The informal setting provided Xi and Obama with the opportunity to begin an ongoing and constructive dialogue between the two nations that will avoid confrontation and foster genuine cooperation on a range of shared economic and diplomatic issues. While some important issues were raised in the summit, it will probably be best remembered as the "shirt sleeve summit," where the leaders of the world's two most important nations got to know each other just a little bit better. The fact that Xi agreed to meet Obama in the United States (technically, it was Obama's turn to visit China) was a positive sign in China-U.S. relations. It signaled to the world the significance that both nations place on healthier China-U.S. relations.

The summit was the culmination of a series of recent high-level China-U.S. meetings that have emphasized a new tone of cooperation between the two nations.
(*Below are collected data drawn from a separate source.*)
/-- Counters the block defines (R483; the counter tables of the chapters). -/
def Blk.counters : Blk → Nat
  | .glb => 5 | .lic => 3 | .tim => 5 | .thm => 4 | .rsv => 4 | .mgt => 9 | .uci => 12 | .ext => 0
  | .fwc => 12 | .fwc1 => 0 | .fwc2 => 0 | .fwc3 => 0
  | .hdg => 32 | .xlt => 9 | .tier => 9 | .drg => 7 | .coh => 13 | .rtr => 20 | .sch => 32
  | .lnk => 19 | .hmc => 16 | .fmc => 8 | .eng => 10

/-- Event bits the block defines (R483; the event lists of the chapters). -/
def Blk.events : Blk → Nat
  | .glb => 5 | .lic => 5 | .tim => 5 | .thm => 4 | .rsv => 7 | .mgt => 5 | .uci => 6 | .ext => 0
  | .fwc => 6 | .fwc1 => 0 | .fwc2 => 0 | .fwc3 => 0
  | .hdg => 4 | .xlt => 4 | .tier => 4 | .drg => 4 | .coh => 4 | .rtr => 5 | .sch => 4
  | .lnk => 7 | .hmc => 7 | .fmc => 5 | .eng => 3

/-- Whether the block writes DETAIL0 to DETAIL3 (R439). -/
def Blk.detail : Blk → Bool
  | .hmc | .fmc | .lnk | .hdg | .xlt | .ext => true
  | _ => false

/-- A page: its block, its device-wide instance and its tile (R375, R482). -/
structure Page where
  blk : Blk
  inst : Nat
  tile : Nat
deriving DecidableEq, Repr

/-- The page map of R488 and R489: the page numbered `p` (offset over 4096), none where the maps name no page. -/
def pageOf (p : Nat) : Option Page :=
  if p < 0x400 then
    match p with
    | 0 => some ⟨.glb, 0, 0⟩ | 1 => some ⟨.lic, 0, 0⟩ | 2 => some ⟨.tim, 0, 0⟩ | 3 => some ⟨.thm, 0, 0⟩
    | 4 => some ⟨.rsv, 0, 0⟩ | 5 => some ⟨.mgt, 0, 0⟩ | 6 => some ⟨.uci, 0, 0⟩ | 7 => some ⟨.ext, 0, 0⟩
    | 8 => some ⟨.fwc, 0, 0⟩ | 9 => some ⟨.fwc1, 0, 0⟩ | 10 => some ⟨.fwc2, 0, 0⟩ | 11 => some ⟨.fwc3, 0, 0⟩
    | _ => none
  else if p < 0xC00 then
    let t := (p - 0x400) / 0x200
    let o := (p - 0x400) % 0x200
    if o = 0 then some ⟨.hdg, t, t⟩
    else if o = 1 then some ⟨.xlt, t, t⟩
    else if o = 3 then some ⟨.tier, t, t⟩
    else if o = 4 then some ⟨.drg, t, t⟩
    else if o = 5 then some ⟨.coh, t, t⟩
    else if o = 6 then some ⟨.rtr, t, t⟩
    else if o = 7 then some ⟨.sch, t, t⟩
    else if 0x10 ≤ o ∧ o < 0x18 then some ⟨.lnk, 8 * t + (o - 0x10), t⟩
    else if 0x20 ≤ o ∧ o < 0x26 then some ⟨.hmc, 6 * t + (o - 0x20), t⟩
    else if 0x30 ≤ o ∧ o < 0x34 then some ⟨.fmc, 4 * t + (o - 0x30), t⟩
    else if 0x100 ≤ o ∧ o < 0x122 then some ⟨.eng, 34 * t + (o - 0x100), t⟩
    else none
  else none

/-- The page's base offset in the register space (R488, R489): the inverse of `pageOf`. -/
def Blk.base (b : Blk) (i : Nat) : Nat :=
  match b with
  | .glb => 0 | .lic => 0x1000 | .tim => 0x2000 | .thm => 0x3000 | .rsv => 0x4000 | .mgt => 0x5000 | .uci => 0x6000
  | .ext => 0x7000 | .fwc => 0x8000 | .fwc1 => 0x9000 | .fwc2 => 0xA000 | .fwc3 => 0xB000
  | .hdg => 0x400000 + i * 0x200000
  | .xlt => 0x401000 + i * 0x200000
  | .tier => 0x403000 + i * 0x200000
  | .drg => 0x404000 + i * 0x200000
  | .coh => 0x405000 + i * 0x200000
  | .rtr => 0x406000 + i * 0x200000
  | .sch => 0x407000 + i * 0x200000
  | .lnk => 0x410000 + i / 8 * 0x200000 + i % 8 * 0x1000
  | .hmc => 0x420000 + i / 6 * 0x200000 + i % 6 * 0x1000
  | .fmc => 0x430000 + i / 4 * 0x200000 + i % 4 * 0x1000
  | .eng => 0x500000 + i / 34 * 0x200000 + i % 34 * 0x1000

/-- The register of a page's block-specific part that `off` names, if the layout defines it (R478). -/
def Blk.regAt (b : Blk) (off : Nat) : Option Reg :=
  b.regs.find? fun r => decide (r.off ≤ off ∧ off < r.off + r.count * r.stride ∧ (off - r.off) % r.stride = 0)

/-- A word with `v` in bits [hi:lo]. -/
def place (hi lo v : Nat) : Word := BitVec.ofNat 64 (v % 2 ^ (hi - lo + 1)) <<< lo

/-- The bits [hi:lo] as a mask. -/
def mask (hi lo : Nat) : Word := place hi lo (2 ^ (hi - lo + 1) - 1)

/-- Entries and log2 of the entry size of each table, in the order of the EXT groups (R29). -/
def tableGeom : List (Nat × Nat) :=
  [(65536, 7), (262144, 6), (33554432, 2), (1048576, 3), (4096, 8), (1024, 8), (262144, 4), (8192, 4)]

/-- Reset value of the block-specific register at `off` of a page (the field tables of the chapters). Fields the spec
calls 'per start' or 'per record' read 0 until a start writes them (log 2). -/
def Blk.resetAt (b : Blk) (off : Nat) : Word :=
  match b.regAt off with
  | none => 0
  | some r =>
    let w := r.flds.foldl (fun a f => a ||| place f.hi f.lo f.reset) (0 : Word)
    match b with
    | .ext =>
      if off < 0x300 ∧ off % 0x20 = 0x10 then
        match tableGeom[(off - 0x200) / 0x20]? with
        | some g => place 47 16 g.1 ||| place 3 0 g.2
        | none => w
      else w
    | .fwc3 => w ||| place 55 48 (2 ^ ((off - 0x200) / 8))
    | .mgt => if off = 0x200 then w ||| place 63 32 1 else w
    | _ => w

/-- BLK_ID of a page (R482). -/
def Page.blkId (p : Page) : Word :=
  place 47 32 1 ||| place 31 24 p.blk.pageIndex ||| place 17 16 p.tile ||| place 15 8 p.inst ||| place 7 0 p.blk.code

/-- BLK_CAP of a page without BLOCK_CAP (R483). -/
def Page.blkCap (p : Page) : Word :=
  place 16 16 (if p.blk.detail then 1 else 0) ||| place 15 8 p.blk.events ||| place 7 0 p.blk.counters

/-- Reset value of the register at offset `off` of the register space (R481 and the field tables). -/
def resetReg (off : Nat) : Word :=
  match pageOf (off / 4096) with
  | none => 0
  | some p =>
    let o := off % 4096
    if o = 0x38 then place 15 14 2 else if o < 0x200 then 0 else p.blk.resetAt o

end Sys2Proof.Machine
end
And just in time, considering that the state of China-U.S. relations over the last few years has been one of growing distrust on the part of both nations over long-term goals and intentions. Continuity and change in both Beijing and Washington, with Obama's re-election last November and the confirmation of President Xi and his leadership team in March, have provided the two nations with an opportunity for closer cooperation on a host of issues of mutual interest and concern.